• Aim of the task: Give back exactly the lines from the one containing "abbrev Byte := BitVec 8" through the end of the records, including both, and no others.

• Working data:
=====

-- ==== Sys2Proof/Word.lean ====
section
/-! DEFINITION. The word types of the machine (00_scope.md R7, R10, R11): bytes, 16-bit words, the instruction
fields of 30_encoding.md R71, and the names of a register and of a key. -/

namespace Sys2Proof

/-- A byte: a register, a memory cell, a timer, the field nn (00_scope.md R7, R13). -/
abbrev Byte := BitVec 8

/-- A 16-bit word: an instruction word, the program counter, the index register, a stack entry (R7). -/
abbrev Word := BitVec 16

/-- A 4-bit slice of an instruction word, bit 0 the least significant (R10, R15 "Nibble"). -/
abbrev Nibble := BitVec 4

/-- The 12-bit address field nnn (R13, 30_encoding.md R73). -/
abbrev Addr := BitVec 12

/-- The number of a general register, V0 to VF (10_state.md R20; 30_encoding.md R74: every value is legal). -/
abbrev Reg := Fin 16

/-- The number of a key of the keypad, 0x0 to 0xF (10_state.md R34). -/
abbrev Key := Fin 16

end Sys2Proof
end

=====

• Response:
abbrev Byte := BitVec 8

/-- A 16-bit word: an instruction word, the program counter, the index register, a stack entry (R7). -/
abbrev Word := BitVec 16

/-- A 4-bit slice of an instruction word, bit 0 the least significant (R10, R15 "Nibble"). -/
abbrev Nibble := BitVec 4

/-- The 12-bit address field nnn (R13, 30_encoding.md R73). -/
abbrev Addr := BitVec 12

/-- The number of a general register, V0 to VF (10_state.md R20; 30_encoding.md R74: every value is legal). -/
abbrev Reg := Fin 16

/-- The number of a key of the keypad, 0x0 to 0xF (10_state.md R34). -/
abbrev Key := Fin 16

end Sys2Proof
end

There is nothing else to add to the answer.